[WORKING DATA — start]

-- ==== Sys2Proof/Machine/Sequencer.lean ====
section
/-! DEFINITION. The command START and the sequencer's micro-operations (spec/41_sequencer_ops.md R111 to
R118). Every right-hand side reads the state as it was at the start of the step (00_scope.md R13). -/

namespace Sys2Proof.Machine

/-- START (R111): the count, a zero digest, and the first CHECK; lanes, `RND`, `R` and the fault registers
keep their values. Field `b` is ignored (30_encoding.md R81). -/
def execStart (n : Word) (s : State) : Result :=
  accept s (orDigestFault (memWrite s.d 0 (zeroBytes digestBytes)) fun d =>
    { s with n := n, i := 0, d := d, done := false, ph := .check })

/-- The hold of `PH` = `IDLE` (R118): all state is kept (60_exceptions.md R167). -/
def execIdle (s : State) : Result := .next s

/-- CHECK (R112). -/
def execCheck (s : State) : Result :=
  whenPhase .check s (.next (if s.i = s.n then { s with done := true, ph := .idle } else { s with ph := .unpack }))

/-- The lane chunk `j` of the digest register holds, reduced modulo `P` (R113). -/
def chunkLane (m : Memory) (j : Nat) : Option Word := (memRead m (laneBytes * j) laneBytes).map fun b => reduce (le64 b)

/-- UNPACK (R113): bytes 24 to 31 are not read. -/
def execUnpack (s : State) : Result :=
  whenPhase .unpack s
    (match chunkLane s.d 0, chunkLane s.d 1, chunkLane s.d 2 with
    | some v0, some v1, some v2 => .next { s with lanes := { l0 := v0, l1 := v1, l2 := v2 }, rnd := 0, ph := .keyadd }
    | _, _, _ => .fault .digestAddress)

/-- KEYADD (R114): the lane is the first operand, the key the literal constant. -/
def execKeyadd (s : State) : Result :=
  whenPhase .keyadd s (orAddRefused (mae .add s.lanes.l0 (roundKey s.rnd)) fun v =>
    { s with lanes := { s.lanes with l0 := v }, ph := .sboxl })

/-- SBOXL (R115): the operand may be unreduced, the result is reduced. -/
def execSboxl (s : State) : Result :=
  whenPhase .sboxl s (orAddRefused (mae .sbox s.lanes.l0 0) fun v =>
    { s with lanes := { s.lanes with l0 := v }, ph := .mix })

/-- Where the sequencer goes after MIX (R116): from the last round to PACK, else to the next round. -/
def afterMix (s : State) : State :=
  if s.rnd = lastRound then { s with ph := .pack } else { s with rnd := s.rnd + 1, ph := .keyadd }

/-- MIX (R116). -/
def execMix (s : State) : Result :=
  whenPhase .mix s (orAddRefused (mixLanes s.lanes) fun t => afterMix { s with lanes := t })

/-- The digest register with the three lanes written little-endian at 0, 8 and 16 (R117). -/
def packLanes (m : Memory) (t : Lanes) : Option Memory := do
  let m0 ← memWrite m (laneBytes * 0) (bytesLe64 t.l0)
  let m1 ← memWrite m0 (laneBytes * 1) (bytesLe64 t.l1)
  memWrite m1 (laneBytes * 2) (bytesLe64 t.l2)

/-- PACK (R117): bytes 24 to 31 are not written. -/
def execPack (s : State) : Result :=
  whenPhase .pack s (orDigestFault (packLanes s.d s.lanes) fun d => { s with d := d, i := incrementI s.i, ph := .check })

end Sys2Proof.Machine
end

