-- ==== Sys2Proof/Machine/Functions.lean ====
section
/-! DEFINITION. The source's pure functions `unpack`, `pack`, `round`, `permute` and the driver
(spec/41_sequencer_ops.md R120 to R124), which the micro-operations are held to (R125). A byte sequence
that is not 32 long has no result (log entry 13). -/

namespace Sys2Proof.Machine

/-- Chunk `j` of a digest: bytes `8j` to `8j+7`. -/
def digestChunk (d : List Byte) (j : Nat) : List Byte := (d.drop (laneBytes * j)).take laneBytes

/-- `unpack(d)` (R120). -/
def unpackFn (d : List Byte) : Option Lanes :=
  if d.length = digestBytes then
    some { l0 := reduce (le64 (digestChunk d 0)), l1 := reduce (le64 (digestChunk d 1)), l2 := reduce (le64 (digestChunk d 2)) }
  else none

/-- `pack(s)` (R121). -/
def packFn (t : Lanes) : List Byte := bytesLe64 t.l0 ++ bytesLe64 t.l1 ++ bytesLe64 t.l2 ++ zeroBytes laneBytes

/-- `round(s, k)` (R122). -/
def roundFn (t : Lanes) (k : Word) : Option Lanes := do
  let v ← mae .add t.l0 k
  let u ← mae .sbox v 0
  mixLanes { t with l0 := u }

/-- `permute(d)` (R123). -/
def permuteFn (d : List Byte) : Option (List Byte) := do
  let s0 ← unpackFn d
  let s1 ← roundFn s0 (roundKey 0)
  let s2 ← roundFn s1 (roundKey 1)
  let s3 ← roundFn s2 (roundKey 2)
  return packFn s3

/-- `iterate(n)` (R124). -/
def iterateFn : Nat → Option (List Byte)
  | 0 => some (zeroBytes digestBytes)
  | n + 1 => (iterateFn n).bind permuteFn

end Sys2Proof.Machine
end

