-- ==== Sys2Proof/Laws/Bytes.lean ====
section
/-! SUPPORT. Byte order: the value of a byte sequence, and that `LE64` and `BYTES_LE64` are inverse. -/

namespace Sys2Proof.Machine

theorem leNat_lt (bs : List Byte) : leNat bs < 256 ^ bs.length := by
  induction bs with
  | nil => simp [leNat]
  | cons b bs ih =>
    have hb := b.isLt
    simp only [leNat, List.length_cons, pow_succ]
    omega

theorem leNat_append (xs ys : List Byte) : leNat (xs ++ ys) = leNat xs + 256 ^ xs.length * leNat ys := by
  induction xs with
  | nil => simp [leNat]
  | cons b bs ih => simp only [List.cons_append, leNat, ih, List.length_cons, pow_succ]; ring

theorem leNat_zeroBytes (k : Nat) : leNat (zeroBytes k) = 0 := by
  induction k with
  | zero => rfl
  | succ k ih => simpa [zeroBytes, List.replicate_succ, leNat] using ih

/-- A byte sequence is determined by its value and its length. -/
theorem leNat_injective {xs ys : List Byte} (hl : xs.length = ys.length) (h : leNat xs = leNat ys) : xs = ys := by
  induction xs generalizing ys with
  | nil => cases ys with
    | nil => rfl
    | cons => simp at hl
  | cons x xs ih => cases ys with
    | nil => simp at hl
    | cons y ys =>
      have hx := x.isLt
      have hy := y.isLt
      simp only [leNat] at h
      simp only [List.length_cons, Nat.add_right_cancel_iff] at hl
      have hxy : x = y := BitVec.eq_of_toNat_eq (by omega)
      rw [hxy, ih hl (by omega)]

@[simp] theorem bytesLe64_length (v : Word) : (bytesLe64 v).length = 8 := by simp [bytesLe64]

@[simp] theorem zeroBytes_length (k : Nat) : (zeroBytes k).length = k := by simp [zeroBytes]

/-- The bytes of a value have that value. -/
@[simp] theorem leNat_bytesLe64 (v : Word) : leNat (bytesLe64 v) = v.toNat := by
  have := v.isLt
  simp [bytesLe64, List.range, List.range.loop, leNat, BitVec.extractLsb'_toNat, Nat.shiftRight_eq_div_pow]
  omega

/-- `LE64` of 8 bytes loses nothing. -/
theorem le64_toNat {bs : List Byte} (h : bs.length = 8) : (le64 bs).toNat = leNat bs := by
  have := leNat_lt bs
  rw [h] at this
  simp only [le64, BitVec.toNat_ofNat]
  exact Nat.mod_eq_of_lt (by norm_num at this ⊢; exact this)

@[simp] theorem le64_bytesLe64 (v : Word) : le64 (bytesLe64 v) = v := by
  apply BitVec.eq_of_toNat_eq
  rw [le64_toNat (bytesLe64_length v), leNat_bytesLe64]

theorem bytesLe64_le64 {bs : List Byte} (h : bs.length = 8) : bytesLe64 (le64 bs) = bs :=
  leNat_injective (by simp [h]) (by rw [leNat_bytesLe64, le64_toNat h])

end Sys2Proof.Machine
end

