-- ==== Sys2Proof/Laws/Host.lean ====
section
/-! SUPPORT. What the end of a run and a host that waits can be, said once. -/

namespace Sys2Proof.Machine

variable {s t u : State} {p q : Pins} {seen : State → Bool} {fuel k l : Nat}

theorem step_tape (h : step s = .next t) : t.tape = s.tape.tail := by
  cases step_inversion h <;> (rename_i eq; subst eq; rfl)

/-- The steps of a block that nothing drives leave it undriven. -/
theorem runSteps_tape (h : runSteps k s = .next t) (e : s.tape = []) : t.tape = [] := by
  induction k generalizing s with
  | zero => cases h; exact e
  | succ k ih => obtain ⟨s', hs, h'⟩ := runSteps_succ h; exact ih h' (by rw [step_tape hs, e]; rfl)

/-- A run is over at one boundary. -/
theorem runEndsAt_unique (h : runEndsAt s k t) (h' : runEndsAt s l u) : k = l ∧ t = u := by
  obtain ⟨-, -, pos, run, shows, first⟩ := h
  obtain ⟨-, -, pos', run', shows', first'⟩ := h'
  rcases lt_trichotomy k l with lt | rfl | lt
  · exact absurd shows (first' k t pos lt run)
  · rw [run] at run'; cases run'; exact ⟨rfl, rfl⟩
  · exact absurd shows' (first l u pos' lt run')

theorem holdUntil_here (h : seen s = true) : holdUntil p seen fuel s = .reached s := by
  cases fuel <;> simp only [holdUntil, h, if_true]

theorem holdUntil_over (h : seen s = false) : holdUntil p seen 0 s = .waiting s := by
  simp only [holdUntil, h, Bool.false_eq_true, if_false]

theorem holdUntil_next (h : seen s = false) (e : step { s with tape := [p] } = .next t) :
    holdUntil p seen (fuel + 1) s = holdUntil p seen fuel t := by
  simp only [holdUntil, h, Bool.false_eq_true, if_false, e]

/-- A wait that reaches a state sees there what it waits for, and every step on the way kept what such steps
keep. -/
theorem holdUntil_reached {P : State → Prop} (keep : ∀ u v, P u → seen u = false → step { u with tape := [p] } = .next v → P v)
    (hs : P s) (h : holdUntil p seen fuel s = .reached t) : seen t = true ∧ P t := by
  induction fuel generalizing s with
  | zero =>
    simp only [holdUntil] at h
    split at h
    · cases h; exact ⟨by assumption, hs⟩
    · exact nomatch h
  | succ fuel ih =>
    simp only [holdUntil] at h
    split at h
    · cases h; exact ⟨by assumption, hs⟩
    · rename_i unseen
      split at h
      · exact ih (keep _ _ hs (by simpa using unseen) (by assumption)) h
      · exact nomatch h
      · exact nomatch h

/-- A wait for what never comes, in states the steps keep, is not over after any number of steps. -/
theorem holdUntil_never {P : State → Prop} (never : ∀ u, P u → seen u = false)
    (go : ∀ u, P u → ∃ v, step { u with tape := [p] } = .next v ∧ P v) (fuel : Nat) (hs : P s) :
    ∃ t, holdUntil p seen fuel s = .waiting t ∧ P t := by
  induction fuel generalizing s with
  | zero => exact ⟨s, holdUntil_over (never s hs), hs⟩
  | succ fuel ih =>
    obtain ⟨v, e, hv⟩ := go s hs
    rw [holdUntil_next (never s hs) e]
    exact ih hv

/-- Wires that make no difference to a step while the host waits make none to the wait. -/
theorem holdUntil_congr (same : ∀ u, seen u = false → step { u with tape := [p] } = step { u with tape := [q] }) :
    holdUntil p seen fuel s = holdUntil q seen fuel s := by
  induction fuel generalizing s with
  | zero => rfl
  | succ fuel ih =>
    simp only [holdUntil]
    split
    · rfl
    · rename_i unseen
      simp only [same s (by simpa using unseen)]
      split
      · exact ih
      · rfl
      · rfl

/-- Waiting with nothing driven is running: it reaches the first state that is seen. -/
theorem holdUntil_quiet (le : k ≤ fuel) (e : s.tape = []) (h : runSteps k s = .next t) (last : seen t = true)
    (before : ∀ j u, j < k → runSteps j s = .next u → seen u = false) : holdUntil Pins.quiet seen fuel s = .reached t := by
  induction k generalizing s fuel with
  | zero => cases h; exact holdUntil_here last
  | succ k ih =>
    obtain ⟨s', hs, h'⟩ := runSteps_succ h
    obtain ⟨f, rfl⟩ : ∃ f, fuel = f + 1 := ⟨fuel - 1, by omega⟩
    have same : step { s with tape := [Pins.quiet] } = .next s' := by
      rw [← hs, show s = { s with tape := [] } by rw [← e]]; rfl
    rw [holdUntil_next (before 0 s (by omega) rfl) same]
    exact ih (by omega) (by rw [step_tape hs, e]; rfl) h' fun j u hj hu => before (j + 1) u (by omega) (by rw [runSteps_next _ hs]; exact hu)

end Sys2Proof.Machine
end

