-- ==== Sys2Proof/Laws/PerInstr.lean ====
section
/-! SUPPORT. What is said of every operation as syntax, one lemma per constructor. Family `TableRow`: its
word is on the wires of the format of its row of spec/opcode_table.json, and `selector AND mask = match`
for the row's own mask and match (30_encoding.md R71). -/

namespace Sys2Proof

/-- The three formats (30_encoding.md R70). -/
inductive Laws.TableFormat where
  | h | e | u
  deriving DecidableEq, Repr

/-- The wires a word is on. -/
def Laws.formatOf : Wire → Laws.TableFormat
  | .cmd _ => .h
  | .mae _ => .e
  | .phase _ => .u

/-- Format, `match` and `mask` of an operation's row, copied from spec/opcode_table.json. -/
def Laws.row : Instr → Laws.TableFormat × Nat × Nat
  | .add _ _ => (.h, 0x0, 0x7)
  | .mul _ _ => (.h, 0x1, 0x7)
  | .sbox _ _ => (.h, 0x2, 0x7)
  | .reserved011 _ _ => (.h, 0x3, 0x7)
  | .start _ _ => (.h, 0x4, 0x7)
  | .reserved101 _ _ => (.h, 0x5, 0x7)
  | .reserved110 _ _ => (.h, 0x6, 0x7)
  | .reserved111 _ _ => (.h, 0x7, 0x7)
  | .maeAdd _ _ => (.e, 0x0, 0x3)
  | .maeMul _ _ => (.e, 0x1, 0x3)
  | .maeSbox _ _ => (.e, 0x2, 0x3)
  | .idle => (.u, 0x0, 0x7)
  | .check => (.u, 0x1, 0x7)
  | .unpack => (.u, 0x2, 0x7)
  | .keyadd => (.u, 0x3, 0x7)
  | .sboxl => (.u, 0x4, 0x7)
  | .mix => (.u, 0x5, 0x7)
  | .pack => (.u, 0x6, 0x7)

/-- The word of the operation belongs to the operation's row. -/
def Laws.TableRow.Statement (i : Instr) : Prop :=
  Laws.formatOf (encode i) = (Laws.row i).1 ∧ (encode i).selector &&& (Laws.row i).2.2 = (Laws.row i).2.1

namespace Laws.TableRow

theorem add (a b : Word) : Statement (.add a b) := by simp [Statement, encode, formatOf, row, Wire.selector]
theorem mul (a b : Word) : Statement (.mul a b) := by simp [Statement, encode, formatOf, row, Wire.selector]
theorem sbox (a b : Word) : Statement (.sbox a b) := by simp [Statement, encode, formatOf, row, Wire.selector]
theorem reserved011 (a b : Word) : Statement (.reserved011 a b) := by simp [Statement, encode, formatOf, row, Wire.selector]
theorem start (n b : Word) : Statement (.start n b) := by simp [Statement, encode, formatOf, row, Wire.selector]
theorem reserved101 (a b : Word) : Statement (.reserved101 a b) := by simp [Statement, encode, formatOf, row, Wire.selector]
theorem reserved110 (a b : Word) : Statement (.reserved110 a b) := by simp [Statement, encode, formatOf, row, Wire.selector]
theorem reserved111 (a b : Word) : Statement (.reserved111 a b) := by simp [Statement, encode, formatOf, row, Wire.selector]
theorem maeAdd (a b : Word) : Statement (.maeAdd a b) := by simp [Statement, encode, formatOf, row, Wire.selector]
theorem maeMul (a b : Word) : Statement (.maeMul a b) := by simp [Statement, encode, formatOf, row, Wire.selector]
theorem maeSbox (a b : Word) : Statement (.maeSbox a b) := by simp [Statement, encode, formatOf, row, Wire.selector]
theorem idle : Statement .idle := by unfold Statement; decide
theorem check : Statement .check := by unfold Statement; decide
theorem unpack : Statement .unpack := by unfold Statement; decide
theorem keyadd : Statement .keyadd := by unfold Statement; decide
theorem sboxl : Statement .sboxl := by unfold Statement; decide
theorem mix : Statement .mix := by unfold Statement; decide
theorem pack : Statement .pack := by unfold Statement; decide

end Laws.TableRow

end Sys2Proof
end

[WORKING DATA — finish]

# EXERCISE PROMPT
In the records above, collect each line with "done".

# ANSWER TO THE PROBLEM
    { s with n := n, i := 0, d := d, done := false, ph := .check })
  whenPhase .check s (.next (if s.i = s.n then { s with done := true, ph := .idle } else { s with ph := .unpack }))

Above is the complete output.